Tactical Advice for Beginners
The most important lesson that a beginner has to learn is that he should have a plan. Almost any plan is better than no plan at all. A good plan, however, is the first step to victory. It should take into account the layout of the battlefield, the relative strengths and weaknesses of the opposing forces, and the enemy’s likely actions. If you misjudge, you will find it difficult to change your plan or redeploy, so best get it right first time if possible.
Ask yourself how your army differs from that of the enemy. Who has the best close-combat infantry? If it’s you, plan your attack around them, but if it’s the enemy, you will need to avoid or delay contact with them. Who has the best rough/difficult terrain infantry? If you do, you can use terrain to secure your flanks and create outflanking opportunities. However, if it’s the enemy, you should plan to avoid such terrain. Who has the best cavalry? If you do, you may be able to carry out sweeping maneuvers on his flanks but if he does, or if his army greatly outnumbers yours, you will need to avoid being outflanked yourself.
Does the enemy have any troops that are certain to give you problems? Can you use terrain to hamper them or reduce their impact? Have you enough skirmishers to damage their cohesion before contact?
Does the enemy have elephants? Can you disrupt them or put them to flight with shooting before they contact?
It isn’t always necessary to attack immediately, but if you adopt a defensive position, don’t rely on your opponent attacking where you want him to. Few opponents will cooperate by making a suicidal attack on an impregnable position. If you adopt a rigid defense, a clever opponent will concentrate his main attack on your weakest point while demonstrating against the rest of your battle line to keep it occupied. He may concentrate shooting on part of your line until its cohesion fragments before charging your demoralized troops. A defensive stance followed by a pre-planned counter-attack can be more effective.

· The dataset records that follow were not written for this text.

-- ==== Sys2Proof/Machine/Sync.lean ====
section
/-! DEFINITION. Stream-engine instructions, cadence waits, barriers, semaphores and fences of kernels (R177-R191), and the
ends of their waits by time. -/
namespace Sys2Proof.Machine

/-- Fields C and the MOD bits outside those named are zero. -/
def syncLegal (d a b : InsnWord → Bool) (reserved : InsnWord → Bool) (_ : Group) (w : InsnWord) : Bool :=
  d w && a w && b w && kU w.c && reserved w
def dS (w : InsnWord) : Bool := kS w.d
def dU (w : InsnWord) : Bool := kU w.d
def aS (w : InsnWord) : Bool := kS w.a
def aU (w : InsnWord) : Bool := kU w.a
def bS (w : InsnWord) : Bool := kS w.b
def bU (w : InsnWord) : Bool := kU w.b

/-- An instruction that executes once for its group when a thread participates (R173, R190). -/
def onceEff (body : Iss → State → Eff) (i : Iss) (s : State) : Eff := if i.part = 0 then .reg i.gr else body i s

/-- A waiting instruction must be issued by every thread that has not exited (R190). -/
def waitEff (body : Iss → State → Eff) : Iss → State → Eff :=
  onceEff fun i s => if i.set ≠ alive i.gr then .trap 1 0 i.part else body i s

/-- The group blocks; its time-out runs from now (R190). -/
def blockOn (i : Iss) (s : State) (b : Block) (tmo : Nat) : Eff :=
  .moved (updGroup s i.p i.g fun g => { g with
    block := b
    deadline := if tmo = 0 then none else some (s.now + tmo * 1000) })

/-- s[a] and s[b] of an instruction, and the group with a status in s[d]. -/
def sA (i : Iss) : W64 := sGet i.gr i.w.a.toNat
def sBv (i : Iss) : W64 := sGet i.gr i.w.b.toNat
def withStatus (i : Iss) (n : Nat) : Group := sSet i.gr i.w.d.toNat (BitVec.ofNat 64 n)

/-- The effect that writes a status into s[d] beside a new state. -/
def doneStatus (i : Iss) (s : State) (n : Nat) : Eff :=
  .done (updGroup s i.p i.g fun g => sSet g i.w.d.toNat (BitVec.ofNat 64 n))

/-! ### Stream engines (R178-R180) -/

/-- An engine of a core, and the core with it replaced. -/
def engOf (c : Core) (e : Nat) : Engine := tget {} c.eng e
def setEng (c : Core) (e : Nat) (x : Engine) : Core := { c with eng := tput c.eng e x }

/-- Places in a descriptor queue (R178). -/
def engPlaces : Nat := 16

/-- The last completed sequence number after transfers have left the queue: the one before the oldest still held. -/
def settleEng (x : Engine) : Engine :=
  { x with
    last := match x.queue with | t :: _ => t.seq - 1 | [] => x.next - 1
    any := true }

/-- Transfers of a failed job at the head of the queue end at once with the job's cause (R210). -/
def endFailed (x : Engine) : Engine :=
  let isFailed (t : Transfer) : Bool := x.failed.any fun f => f.1 == t.job
  let gone := x.queue.takeWhile isFailed
  if gone.isEmpty then x
  else settleEng { x with
    queue := x.queue.dropWhile isFailed
    ended := x.ended ++ gone.filterMap fun t => (x.failed.find? fun f => f.1 == t.job).map fun f =>
      { seq := t.seq, job := t.job, cause := f.2.1, addr := f.2.2 } }

/-- The frame that a descriptor's FRAME names: within 2^31 of the source's frame when it is accepted (R213). -/
def wantedFrame (s : State) (d : List W64) : Nat :=
  let cur := posFrame (sourcePos s (dCsrc d))
  let low : BitVec 32 := BitVec.ofNat 32 (dFrame d) - BitVec.ofNat 32 cur
  (((cur : Int) + low.toInt) % 2 ^ 48).toNat

/-- A ticket (R178). -/
def ticket (e : Nat) (seq : W32) : W64 := BitVec.ofNat 64 (e * 2 ^ 32 + seq.toNat)
def refusedTicket : W64 := BitVec.ofNat 64 (2 ^ 63)

/-- The descriptor in the local store (R179). -/
def readDesc (c : Core) (a : Nat) : List W64 := (List.range 8).map fun k => BitVec.ofNat 64 (lsNat c (a + 8 * k) 8)

/-- An accepted descriptor joins its engine's queue. -/
def acceptDesc (s : State) (p e job tag : Nat) (d : List W64) : State :=
  updCore s p fun c =>
    let x := engOf c e
    setEng c e (endFailed { x with
      queue := x.queue ++ [{ seq := x.next, desc := d, job, tag, wantFrame := wantedFrame s d }]
      next := x.next + 1 })

/-- STRQ (R178, R179): a group of a draw batch finds engine 3 held by the raster unit, as a full queue (R350). -/
def strqBody (i : Iss) (s : State) : Eff :=
  let a := (sA i).toNat
  let c := coreOf s i.p
  let e := mENG i.w
  match jobOf s i.job with
  | none => .held s
  | some j =>
    if mdrnPending s i.p i.g then .held s
    else if a % 64 ≠ 0 then .trap 2 (sA i) i.part
    else if !(decide (a < lsSize) && inRanges (jobRanges j) a 64) then .trap 5 (sA i) i.part
    else if (List.range 4).any fun k => lsMulti c (a + 16 * k) then .held (lsDataError s i.p i.job a)
    else
      let d := readDesc c a
      if !descLegal d then .trap 1 0 i.part
      else match descOut (jobRanges j) d with
      | some b => .trap 5 (BitVec.ofNat 64 b) i.part
      | none =>
      if (engOf c e).queue.length ≥ engPlaces || (e == 3 && pkType j.words == 2) then .reg (sSet i.gr i.w.d.toNat refusedTicket)
      else
        .done (updGroup (acceptDesc s i.p e i.job i.tag d) i.p i.g fun g =>
          sSet g i.w.d.toNat (ticket e (engOf c e).next))
def strqLegal : Group → InsnWord → Bool := syncLegal dS aS bU fun w => mz w 23 22 && mz w 19 0
def execStrq (p g : Nat) (w : InsnWord) (s : State) : Out := issue p g w 2 strqLegal (onceEff strqBody) s

/-- What a wait for a sequence number finds: still running; a status; or the fault it ended with. -/
inductive StrwEnd where
  | waits
  | status (n : Nat)
  | fault (cause : Nat) (addr : W64)
deriving DecidableEq, Repr

/-- The outcome of a wait for sequence number `seq` of an engine (R180). -/
def strwEnd (x : Engine) (seq : W32) : StrwEnd :=
  if (x.next - 1 - seq).toNat ≥ 2 ^ 31 || !(x.any || !x.queue.isEmpty) then .status 1
  else if x.queue.any fun t => t.seq == seq then .waits
  else match x.ended.reverse.find? fun f => f.seq == seq with
    | some f => .fault f.cause.toNat f.addr
    | none => .status 0

def strwBody (i : Iss) (s : State) : Eff :=
  let t := sA i
  if bit t 63 then .reg (withStatus i 1)
  else
    let e := bits t 33 32
    let seq : W32 := BitVec.ofNat 32 (bits t 31 0)
    match strwEnd (engOf (coreOf s i.p) e) seq with
    | .status n => .reg (withStatus i n)
    | .fault cause addr => .trap cause addr i.part
    | .waits => blockOn i s (.strw e seq i.w.d) (mTMO i.w)
def strwLegal : Group → InsnWord → Bool := syncLegal dS aS bU fun w => mz w 23 16
def execStrw (p g : Nat) (w : InsnWord) (s : State) : Out := issue p g w 2 strwLegal (waitEff strwBody) s

/-- Waits on an engine whose transfer has ended: the groups go on, or take the transfer's exception (R180). -/
def wakeStrw (s : State) (p e : Nat) : State :=
  ((coreOf s p).groups.map (·.1)).foldl (fun s g =>
    match groupOf s p g with
    | some gr => match gr.block with
      | .strw n seq rd =>
        if n ≠ e then s
        else match strwEnd (engOf (coreOf s p) e) seq with
          | .waits => s
          | .status st => setGroup s p g (resumeGroup gr rd st)
          | .fault cause addr => takeException s p g cause ((lowestPc gr).getD 0) addr (alive gr)
      | _ => s
    | none => s) s

def strsBody (i : Iss) (s : State) : Eff :=
  let x := engOf (coreOf s i.p) (mENG i.w)
  .reg (sSet i.gr i.w.d.toNat (BitVec.ofNat 64 ((engPlaces - x.queue.length) * 2 ^ 32 + x.last.toNat)))
def strsLegal : Group → InsnWord → Bool := syncLegal dS aU bU fun w => mz w 23 22 && mz w 19 0
def execStrs (p g : Nat) (w : InsnWord) (s : State) : Out := issue p g w 2 strsLegal (onceEff strsBody) s

/-! ### CWAIT (R181, R182) -/

def cwaitBody (i : Iss) (s : State) : Eff :=
  let n := bits (sA i) 5 0
  match cwaitStatus s n (sBv i) with
  | some st => .reg (withStatus i st)
  | none => blockOn i s (.cwait n (sBv i) i.w.d) (mTMO i.w)
def cwaitLegal : Group → InsnWord → Bool := syncLegal dS aS bS fun w => mz w 23 16
def execCwait (p g : Nat) (w : InsnWord) (s : State) : Out := issue p g w 2 cwaitLegal (waitEff cwaitBody) s

/-! ### BAR (R183) -/

/-- A group arrives at a barrier with a count; at the count all arrived groups go on and the barrier is free. -/
def barArrive (i : Iss) (s : State) (bid count : Nat) (slots : List Nat) : Eff :=
  if slots.length + 1 ≥ count then
    .done (slots.foldl (fun s g => updGroup s i.p g fun x => resumeGroup x 0 0)
      (updCore s i.p fun c => { c with bars := tdel c.bars bid }))
  else
    blockOn i (updCore s i.p fun c => { c with bars := tput c.bars bid { count, job := i.job, slots := slots ++ [i.g] } })
      (.barrier bid) 0

/-- BAR: an arrival waits for the group's own MDRNs (R177), and for a barrier that another job of the context uses (DESIGN
CHOICE). -/
def barBody (i : Iss) (s : State) : Eff :=
  let n := (sA i).toNat
  if n = 0 || n > 48 then .trap 1 0 i.part
  else match tfind (coreOf s i.p).bars (mBID i.w) with
    | some b =>
      if b.job ≠ i.job then .held s
      else if b.count ≠ n then .trap 1 0 i.part
      else if mdrnPending s i.p i.g then .held s
      else barArrive i s (mBID i.w) n b.slots
    | none => if mdrnPending s i.p i.g then .held s else barArrive i s (mBID i.w) n []
def barLegal : Group → InsnWord → Bool := syncLegal dU aS bU fun w => mz w 23 20 && mz w 15 0
def execBar (p g : Nat) (w : InsnWord) (s : State) : Out := issue p g w 2 barLegal (waitEff barBody) s

/-! ### Semaphores (R184-R186, R329) -/

/-- The priority of a job: its queue's, or a higher one it inherits (R329). -/
def jobPrio (s : State) (j : Nat) : Nat :=
  match jobOf s j with
  | some x => max x.inherit (match tfind s.queues x.queue with | some q => q.prio | none => 0)
  | none => 0

/-- The job that holds a semaphore, and a semaphore on which a group of a job waits. -/
def holderJob (s : State) (n : Nat) : Option Nat := (s.jobs.find? fun j => jobHolds s j.1 n).map (·.1)
def waitsOn (s : State) (j : Nat) : Option Nat :=
  s.cores.findSome? fun c => c.2.groups.findSome? fun g =>
    if g.2.job = j then (match g.2.block with | .sema m _ => some m | _ => none) else none

/-- The holder's job takes the waiter's priority, along a chain of at most `fuel` holders; a deeper chain is journalled
(R329). -/
def inheritPrio (s : State) (n prio : Nat) : Nat → State
  | 0 => journal s 5 0 (natLe 1 n)
  | fuel + 1 =>
    match holderJob s n with
    | none => s
    | some j =>
      if prio ≤ jobPrio s j then s
      else
        let s1 := updJob s j fun x => { x with inherit := prio }
        match waitsOn s1 j with
        | some m => inheritPrio s1 m prio fuel
        | none => s1

/-- A semaphore that is allocated to the context of a job. -/
def semaFor (s : State) (job n : Nat) : Option Sema :=
  match tfind s.semas n, jobOf s job with
  | some x, some j => if x.ctx = j.ctx then some x else none
  | _, _ => none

It is often effective to attack on one wing while skirmishing or defending on the other. Obviously, the attacking wing should contain heavy troops and the refused wing should contain troops capable of skirmishing or be in a secure defensive position. If your refused wing looks as if it is in danger, do not be tempted to siphon off troops from your attacking wing to bolster it. All this is likely to do is ensure that your main attack peters out.
You should try to keep your plan and your deployment as simple as possible, with most of your troops deployed in battle lines under the control of your commanders. This will prevent the majority of your troops from being overlapped or attacked in flank. You should avoid leaving gaps in your line unless you have supporting units to protect the flanks of your front line units.
If you plan a wide, on-map, outflanking move, this should be led by a commander. Or you might try an off-map flank march, as these can be very effective. The danger is that it may arrive too late or never at all.
Ambushes can also be effective by concealing your intentions from the enemy, but do not be tempted to ambush in every piece of terrain just because you can. Such stratagems should be part of your overall plan. Infantry can ambush in woods and built-up areas, and any troops can ambush out of sight behind the high ground, trees, or built-up areas.
Troops held back behind the front line can act as reserves to plug a hole or exploit an opportunity. A central reserve of good quality mobile troops can be used to achieve a crucial advantage at the point of the decision if employed in the right place at the right time.
An army with a second line as reserves will obviously occupy less frontage than an army deployed in less depth, creating a risk that you might be outflanked. However, the terrain can be used to secure flanks and failing this your flank reserves should be suitably positioned to counter any enemy outflanking maneuver. This flexibility and ability to deal with all eventualities can be contrasted with the rigidity of the army deployed on too wide a front, which has no counter to an enemy breakthrough and will find it difficult to compensate for any deficiencies in its original plan.
One possible exception to the above general rule might be armies largely consisting of horse archers, who cannot expect to win a frontal contest and must therefore attempt to outflank the enemy on one or both flanks. They may still benefit from keeping a strong reserve, and even if this leaves gaps in their line, the enemy will find it difficult to exploit this without breaking up their own formation, which in turn may present opportunities for the horse archers to concentrate their shooting or to attack flanks.
If you have the advantage in light horse and light foot, a good tactic is to rush forward with these on one or both flanks, defeat the opposing skirmishers, then concentrate shooting to erode the cohesion of the heavier troops on the enemy wings. The skirmishers can fall back slowly in front of the enemy, evading if charged. Remember, however, that light foot are vulnerable to mounted troops in the open and may not be able to evade far enough to get away. They may be better able to delay the enemy if deployed in ambush in terrain ready to spring out at the appropriate moment.
Flank attacks, especially by non-skirmishers, can be overwhelming, so you must avoid enemy getting behind the flanks of your units. Conversely, if you can manage to outflank the enemy the battle should be all but won – but remember that the enemy must also be engaged frontally for flank attacks to be deadly.
A commander fighting with a unit will greatly improve the odds in close combat, but there is a risk of losing the commander. On balance, the benefit usually outweighs the risk if the combat is otherwise at least equal, or if the result of the combat is critical. However, once committed, the commander cannot be used to control or rally other units until the close combat is over.